I agree that this would parse another.zip, and the original Ordonez file (assuming we trim the trailing tabs).

However, I'm worried that this would not work if the data contained any gaps (NAs). Whenever there is any such gap, two separators will be next to each other, and will be processed as a single separator, causing all subsequent fields to be shifted. For example, consider the following example:

Start time    End time     Activity
02:27:59      10:18:11     Sleeping
10:21:24                   Toileting
10:25:44      10:33:00     Showering

Even without counting the spaces or tabs here, you know just by looking that there are 3 columns here, and that the 2nd row should be read as ("10:21:24", None, "Toileting"). And the reason you know this is that the columns are visually aligned to the same positions. So, a reader ultimately has to implement the same logic: detect if the input consists of vertically aligned columns, and then parse accordingly (which won't even be a csv reader).

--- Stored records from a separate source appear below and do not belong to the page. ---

-- ==== Sys2Proof/Safety.lean ====
section
/-! DEFINITION. What counts as a safe run, in the terms the statements use: the bus discipline (rules R88, R114, R115), the
invariant of the machine (rules R23, R26, R28) and the effect of one whole operation (rules R29, R31, R203). -/

namespace Sys2Proof.Safety

open Sys2Proof.Machine

/-- Where a trace stands on the bus (rules R88, R115). -/
inductive Bus where
  /-- No transaction: select is deasserted. -/
  | released
  /-- Select has been asserted and nothing transferred. -/
  | selected
  /-- The command byte `c` has been transmitted with `OK`. -/
  | commanded (c : Byte)
  /-- No further transfer may follow: the payload is done or a transfer failed. -/
  | ended
  deriving DecidableEq, Repr

/-- The bytes of a receive event: `n` of them with `OK`, none with `FAIL` (rules R29, R33). -/
def rxShape (n : Nat) (st : Status) (bs : Option (List Byte)) : Bool :=
  match st, bs with
  | .ok, some l => l.length == n
  | .ok, none => false
  | .fail, none => true
  | .fail, some _ => false

/-- The one event that may come next, and where it leads: the frames of rule R88 and their cut-short forms of rule R114.
A nine-byte receive follows the read command of `DATA_BASE` only (rule R113). -/
def busNext (p : Params) : Bus → Event → Option Bus
  | .released, .selA => some .selected
  | .selected, .tx [c] .ok => some (.commanded c)
  | .selected, .tx [_] .fail => some .ended
  | .commanded c, .tx [_] _ => if commandDir c = .write then some .ended else none
  | .commanded c, .rx n st bs =>
    if commandDir c = .read ∧ (n = 1 ∨ n = 9 ∧ commandAddr c = p.dataAddr) ∧ rxShape n st bs then some .ended else none
  | .ended, .selD => some .released
  | _, _ => none

/-- A whole trace from a place on the bus; `none` when an event breaks the discipline. -/
def busScan (p : Params) : Bus → List Event → Option Bus
  | b, [] => some b
  | b, e :: rest =>
    match busNext p b e with
    | some b' => busScan p b' rest
    | none => none

/-- The select line each phase stands for (rule R28). -/
def selFor : Phase → SelLine
  | .idle => .deasserted
  | .busy _ .sel => .deasserted
  | .busy _ .cmd => .asserted
  | .busy _ .pay => .asserted
  | .busy _ .relOk => .asserted
  | .busy _ .relFail => .asserted

/-- Transaction `k` of the latched request (rules R25, R116). -/
def runningTxn (s : State) (k : TxnIndex) : Option Txn :=
  match s.req with
  | some w =>
    match decode w with
    | some i => transaction s.params i k
    | none => none
  | none => none

/-- Where the trace stands on the bus in each phase. -/
def busFor (s : State) : Option Bus :=
  match s.phase with
  | .idle => some .released
  | .busy _ .sel => some .released
  | .busy _ .cmd => some .selected
  | .busy k .pay => (runningTxn s k).map fun t => .commanded (commandByte t.kind.dir t.addr)
  | .busy _ .relOk => some .ended
  | .busy _ .relFail => some .ended

/-- The receive buffer holds exactly the bytes of one `OK` receive of the frame's length (rule R26). -/
def rxFilled (k : Kind) (rx : Nine (Option Byte)) : Bool :=
  match k with
  | .w1 => rx == Nine.const none
  | .r1 => rx.b0.isSome && { rx with b0 := none } == Nine.const none
  | .r9 => (fullBuffer rx).isSome

/-- What the receive buffer holds in each phase (rule R26). -/
def rxFor (s : State) : Bool :=
  match s.phase with
  | .idle => true
  | .busy _ .sel => true
  | .busy _ .cmd => s.rx == Nine.const none
  | .busy _ .pay => s.rx == Nine.const none
  | .busy k .relOk =>
    match runningTxn s k with
    | some t => rxFilled t.kind s.rx
    | none => false
  | .busy _ .relFail => s.rx == Nine.const none

/-- The combinations of fields that rule R23 lets hold a value together, and no result but the four that occur
(rules R202, C8). -/
def respShape (r : Response) : Bool :=
  match r.result, r.rdata, r.x, r.y, r.z with
  | none, none, none, none, none => true
  | some .genericError, _, _, _, _ => false
  | some .success, some _, none, none, none => true
  | some .success, none, some _, some _, some _ => true
  | some _, none, none, none, none => true
  | _, _, _, _, _ => false

/-- An axis value in `[-2^19, 2^19-1]`, where the field holds one (rules R22, R180). -/
def axisInRange (v : Option Word32) : Bool :=
  match v with
  | some x => decide (-524288 ≤ x.toInt) && decide (x.toInt ≤ 524287)
  | none => true

/-- Every axis the response holds is in range (rule R22). -/
def respInRange (r : Response) : Bool := axisInRange r.x && axisInRange r.y && axisInRange r.z

/-- While an operation runs, no response field holds a value (rules R30, R31). -/
def respFor (s : State) : Bool :=
  match s.phase with
  | .idle => respShape s.resp
  | .busy _ _ => s.resp == Response.empty

/-- In a busy phase the latched request names an operation that has the running transaction (rules R25, R27). -/
def txnFor (s : State) : Bool :=
  match s.phase with
  | .idle => true
  | .busy k _ => (runningTxn s k).isSome

/-- The invariant of the machine, at every step of rule R116 and between operations. -/
structure Inv (s : State) : Prop where
  sel : s.sel = selFor s.phase
  txn : txnFor s = true
  bus : busScan s.params .released s.trace = busFor s
  rx : rxFor s = true
  resp : respFor s = true
  dev : cellsWf s.dev = true

/-- The call behind a bus event, with the handle's fields (rules R32, R33, R34, R117). -/
def callOf (h : Handle) : Event → Call
  | .selA => .assertSel h.sel
  | .selD => .deassertSel h.sel
  | .tx bytes _ => .transmit h.bus bytes h.timeout
  | .rx n _ _ => .receive h.bus n h.timeout

/-- What one whole operation that used `n` answers of the transport, caused the events `ev` and returned `r` did to the
state, and what it left alone (rules R20, R29, R31, R36, R117, R203). The device's bytes are said elsewhere. -/
structure RanAs (s t : State) (n : Nat) (ev : List Event) (r : Response) (rx : Nine (Option Byte)) : Prop where
  trace : t.trace = s.trace ++ ev
  calls : t.calls = s.calls ++ ev.map (callOf s.handle)
  resp : t.resp = r
  hostLog : t.hostLog = s.hostLog ++ [.resp r]
  phase : t.phase = .idle
  sel : t.sel = .deasserted
  rx : t.rx = rx
  answers : t.answers = s.answers.drop n
  draws : s.devMode = .oracle → t.draws = s.draws + (n - s.answers.length)
  devCmd : t.devCmd = none
  req : t.req = s.req
  handle : t.handle = s.handle
  params : t.params = s.params
  port : t.port = s.port
  devMode : t.devMode = s.devMode

/-- The status of the `k`-th coming transfer (rule R205). -/
def statusAt (s : State) (k : Nat) : Status := (s.answerAt k).status

/-- The nine bytes an `OK` receive that is the `k`-th coming transfer delivers after a read command for `a`, when the
device has not been written before it: the transport's draw (rule R35) or the ideal device's registers (rule R62). -/
def deliveredAt (s : State) (k : Nat) (a : RegAddr) : Nine Byte :=
  match s.devMode with
  | .oracle => (s.answerAt k).bytes
  | .ideal => cellsNine s.dev a.toNat

/-- The receive buffer after an `OK` receive of one byte (rule R26). -/
def rxOne (b : Byte) : Nine (Option Byte) := { (Nine.const none : Nine (Option Byte)) with b0 := some b }

/-- Every run of `SetVerify(a, v)` from `s`, by the transport's answers (rules R140, R146): the outcome `o` is a next
state with the trace and the response of the row. The byte read back is the transport's draw, or with the ideal device
the byte just written. -/
def SetVerifyRuns (s : State) (o : Host.Outcome State Fault Refusal) (a : RegAddr) (v : Byte) : Prop :=
  ∃ t, o = .next t ∧
    (statusAt s 0 = .fail →
      RanAs s t 1 [.selA, .tx [commandByte .write a] .fail, .selD] (Response.ofResult .busError) (Nine.const none)) ∧
    (statusAt s 0 = .ok → statusAt s 1 = .fail →
      RanAs s t 2 [.selA, .tx [commandByte .write a] .ok, .tx [v] .fail, .selD] (Response.ofResult .busError)
        (Nine.const none)) ∧
    (statusAt s 0 = .ok → statusAt s 1 = .ok → statusAt s 2 = .fail →
      RanAs s t 3 [.selA, .tx [commandByte .write a] .ok, .tx [v] .ok, .selD,
        .selA, .tx [commandByte .read a] .fail, .selD] (Response.ofResult .busError) (Nine.const none)) ∧
    (statusAt s 0 = .ok → statusAt s 1 = .ok → statusAt s 2 = .ok → statusAt s 3 = .fail →
      RanAs s t 4 [.selA, .tx [commandByte .write a] .ok, .tx [v] .ok, .selD,
        .selA, .tx [commandByte .read a] .ok, .rx 1 .fail none, .selD] (Response.ofResult .busError)
        (Nine.const none)) ∧
    (statusAt s 0 = .ok → statusAt s 1 = .ok → statusAt s 2 = .ok → statusAt s 3 = .ok →
      ∃ b : Byte, (s.devMode = .oracle → b = (s.answerAt 3).bytes.b0) ∧
        (s.devMode = .ideal → cellsWf s.dev = true → b = v) ∧
        RanAs s t 4 [.selA, .tx [commandByte .write a] .ok, .tx [v] .ok, .selD,
          .selA, .tx [commandByte .read a] .ok, .rx 1 .ok (some [b]), .selD]
          (Response.ofResult (if b = v then .success else .readbackMismatch)) (rxOne b))

/-- The number of transfers of an operation in which none fails (rule R238). -/
def transferCount : Instr → Nat
  | .wrreg _ _ => 2
  | .rdreg _ => 2
  | .setodr _ => 4
  | .setrng _ => 4
  | .setmeas => 4
  | .chkid => 2
  | .rdxyz => 2

/-- The bytes an operation sends when no transfer fails (rule R238). -/
def sentCount : Instr → Nat
  | .wrreg _ _ => 2
  | .rdreg _ => 1
  | .setodr _ => 3
  | .setrng _ => 3
  | .setmeas => 3
  | .chkid => 1
  | .rdxyz => 1

/-- The bytes an operation receives when no transfer fails (rule R238). -/
def receivedCount : Instr → Nat
  | .wrreg _ _ => 0
  | .rdreg _ => 1
  | .setodr _ => 1
  | .setrng _ => 1
  | .setmeas => 1
  | .chkid => 1
  | .rdxyz => 9

/-- A bus event that is a transfer (rule R14). -/
def isTransfer : Event → Bool
  | .selA => false
  | .selD => false
  | .tx _ _ => true
  | .rx _ _ _ => true

/-- The bytes an event sends (rule R238). -/
def bytesSent : Event → Nat
  | .selA => 0
  | .selD => 0
  | .tx bytes _ => bytes.length
  | .rx _ _ _ => 0

/-- The bytes an event receives (rule R238). -/
def bytesReceived : Event → Nat
  | .selA => 0
  | .selD => 0
  | .tx _ _ => 0
  | .rx _ _ (some bs) => bs.length
  | .rx _ _ none => 0

/-- One request of a host program at an idle engine: latched, then run (rules R30, R95). -/
def request (i : Instr) (s : State) : Host.Outcome State Fault Refusal := exec i (s.takeRequest (encode i))

/-- The expansion of a SET operation into a host program over WRREG and RDREG: its result and the state it ends in
(rule R96); `none` if a request does not complete. -/
def expandSet (a : RegAddr) (v : Byte) (s : State) : Option (Result × State) :=
  match request (.wrreg a v) s with
  | .next t =>
    if t.resp.result = some .success then
      match request (.rdreg a) t with
      | .next u =>
        if u.resp.result = some .success then
          if u.resp.rdata = some v then some (.success, u) else some (.readbackMismatch, u)
        else some (.busError, u)
      | .fault _ => none
      | .refused _ => none
    else some (.busError, t)
  | .fault _ => none
  | .refused _ => none

/-- The expansion of CHKID into a host program over RDREG (rule R96). -/
def expandChkid (s : State) : Option (Result × State) :=
  match request (.rdreg s.params.idAddr) s with
  | .next t =>
    if t.resp.result = some .success then
      if t.resp.rdata = some s.params.idValue then some (.success, t) else some (.identityMismatch, t)
    else some (.identityMismatch, t)
  | .fault _ => none
  | .refused _ => none

/-- The part of a state that an operation's effect on the bus and its response depend on (rules R20, R119). -/
def SameInputs (s t : State) : Prop :=
  s.params = t.params ∧ s.answers = t.answers ∧ s.draws = t.draws ∧ s.devMode = t.devMode ∧ s.dev = t.dev

end Sys2Proof.Safety
end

pradkrish commented 3 years ago

If we were to remove all the extra tabs for missing values in your example, row0, row1 and row3 will be inferred to contain 3 columns while row2 will have 2 columns. Since the values don't match, according to my logic, we will fall back to the current way of arranging. It's only when the number of inferred columns for all rows match, we go with the new method. I don't see why it doesn't work. :thinking:

st-pasha commented 3 years ago

Yes, but the current way of arranging will also fail because there are multiple tabs/spaces between the values there. So the dataset will fail to parse, even though it looks perfectly "normal" to human eye.